**TASK DETAILS**
Each line from the one containing "h.2.2.1, g.2.2.2.trans h.2.2.2⟩" to the end of the entries is to be repeated exactly, and no other line.

**TASK MATERIAL**
-- ==== Sys2Proof/Laws/System.lean ====
section
/-! SUPPORT. What a step of the whole machine comes to, event by event, and what it keeps. -/

namespace Sys2Proof.Machine

theorem live_iff (x : Vm) : x.live = true ↔ x.isLive := by
  unfold Vm.live Vm.isLive
  cases x.runState <;> simp

theorem ready_iff (x : Vm) : x.ready = true ↔ x.isReady := by
  unfold Vm.ready Vm.isReady
  cases x.runState <;> simp

theorem terminal_iff (x : Vm) : x.runState.terminal ↔ x.live = false := by
  unfold Vm.live RunState.terminal
  cases x.runState <;> simp

theorem hasRoom_iff {c : Config} {x : Vm} {k : Nat} : hasRoom c.inDepth x.inQ k = true ↔ inputRoom c x k := by
  unfold hasRoom inputRoom
  cases c.inDepth <;> simp

theorem mem_insts {s : State} {j : Nat} {x : Vm} (h : s.vm? j = some x) : x ∈ s.insts := List.mem_of_getElem? h

/-! ## A step by its event -/

theorem step_nil {s : State} (h : s.pending = []) : step s = stepCurrent s := by
  simp [step, systemStep, h]

theorem step_cons {s : State} {e : Event} {rest : List Event} (h : s.pending = e :: rest) :
    step s = perform e { s with pending := rest } := by
  simp [step, systemStep, h]

theorem engineStep_live {s : State} (h : s.inst.isLive) : engineStep s = liveStep s := by
  unfold engineStep
  rcases h with h | h <;> rw [h]

theorem liveStep_exec {s : State} {i : Instr} (hl : legalAddr s.cfg s.inst.ip)
    (hd : decode (s.inst.wordAt s.inst.ip) = .ok i) : liveStep s = exec i s := by
  simp [liveStep, fetch_legal hl, hd]

theorem noteRun_nil {s : State} (h : s.runs = []) : s.noteRun = s := by
  unfold State.noteRun
  simp [h]

/-- A step with no event waiting is a step of the engine, with RUN's bookkeeping after it. -/
theorem step_engine {s t : State} (hp : s.pending = []) (h : step s = .next t) :
    ∃ u, engineStep s = .next u ∧ t = u.noteRun := by
  rw [step_nil hp] at h
  exact stepCurrent_eq h

theorem engineStep_reply {s t : State} (h : engineStep s = .next t) : ∃ r, t.reply = .stepResult r := by
  rcases engineStep_cases h with ⟨r, rfl, _⟩ | ⟨_, ⟨e, rfl⟩ | ⟨i, r, y, _, _, _, rfl⟩⟩ <;> exact ⟨_, rfl⟩

/-! ## What an event keeps -/

/-- The part of the system that no command and no step of the mux changes. -/
def Kept (s t : State) : Prop :=
  t.current = s.current ∧ t.cfg = s.cfg ∧ t.runs = s.runs ∧ t.pending = s.pending

theorem Kept.same (s : State) : Kept s s := ⟨rfl, rfl, rfl, rfl⟩

theorem Kept.trans {s t u : State} (h : Kept s t) (g : Kept t u) : Kept s u :=
  ⟨g.1.trans h.1, g.2.1.trans h.2.1, g.2.2.1.trans h.2.2.1, g.2.2.2.trans h.2.2.2⟩

theorem kept_modifyVm (s : State) (j : Nat) (f : Vm → Vm) : Kept s (s.modifyVm j f) :=
  ⟨current_modifyVm .., (modifyVm_rest s j f).1, (modifyVm_rest s j f).2.2.1, (modifyVm_rest s j f).2.2.2.1⟩

theorem vm_modifyVm (s : State) (i j : Nat) (f : Vm → Vm) :
    (s.modifyVm i f).vm? j = if i = j then (s.vm? j).map f else s.vm? j := by
  unfold State.vm?
  rw [insts_modifyVm, List.getElem?_modify]
  split <;> simp

/-- Everything a command does (R200): its reply, and its change of the one instance. -/
theorem command_gives {s : State} {j : Nat} {x : Vm} {f : Vm → Reply × Vm} {e : Event} {rest : List Event}
    (hp : s.pending = e :: rest) (hx : s.vm? j = some x)
    (he : perform e { s with pending := rest } = .next (State.command { s with pending := rest } j f)) :
    commandGives s j (f x).1 (f x).2 := by
  have hx' : State.vm? { s with pending := rest } j = some x := hx
  refine ⟨_, (step_cons hp).trans he, ?_⟩
  unfold State.command
  rw [hx']
  have hr := modifyVm_rest { s with pending := rest } j (fun _ => (f x).2)
  refine ⟨rfl, insts_modifyVm_const { s with pending := rest } j _, current_modifyVm { s with pending := rest } j _,
    hr.1, hr.2.1, hr.2.2.1, ?_⟩
  rw [hp]
  exact hr.2.2.2.1

end Sys2Proof.Machine
end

**PROBLEM SOLUTION**
  ⟨g.1.trans h.1, g.2.1.trans h.2.1, g.2.2.1.trans h.2.2.1, g.2.2.2.trans h.2.2.2⟩

theorem kept_modifyVm (s : State) (j : Nat) (f : Vm → Vm) : Kept s (s.modifyVm j f) :=
  ⟨current_modifyVm .., (modifyVm_rest s j f).1, (modifyVm_rest s j f).2.2.1, (modifyVm_rest s j f).2.2.2.1⟩

theorem vm_modifyVm (s : State) (i j : Nat) (f : Vm → Vm) :
    (s.modifyVm i f).vm? j = if i = j then (s.vm? j).map f else s.vm? j := by
  unfold State.vm?
  rw [insts_modifyVm, List.getElem?_modify]
  split <;> simp

/-- Everything a command does (R200): its reply, and its change of the one instance. -/
theorem command_gives {s : State} {j : Nat} {x : Vm} {f : Vm → Reply × Vm} {e : Event} {rest : List Event}
    (hp : s.pending = e :: rest) (hx : s.vm? j = some x)
    (he : perform e { s with pending := rest } = .next (State.command { s with pending := rest } j f)) :
    commandGives s j (f x).1 (f x).2 := by
  have hx' : State.vm? { s with pending := rest } j = some x := hx
  refine ⟨_, (step_cons hp).trans he, ?_⟩
  unfold State.command
  rw [hx']
  have hr := modifyVm_rest { s with pending := rest } j (fun _ => (f x).2)
  refine ⟨rfl, insts_modifyVm_const { s with pending := rest } j _, current_modifyVm { s with pending := rest } j _,
    hr.1, hr.2.1, hr.2.2.1, ?_⟩
  rw [hp]
  exact hr.2.2.2.1

end Sys2Proof.Machine
end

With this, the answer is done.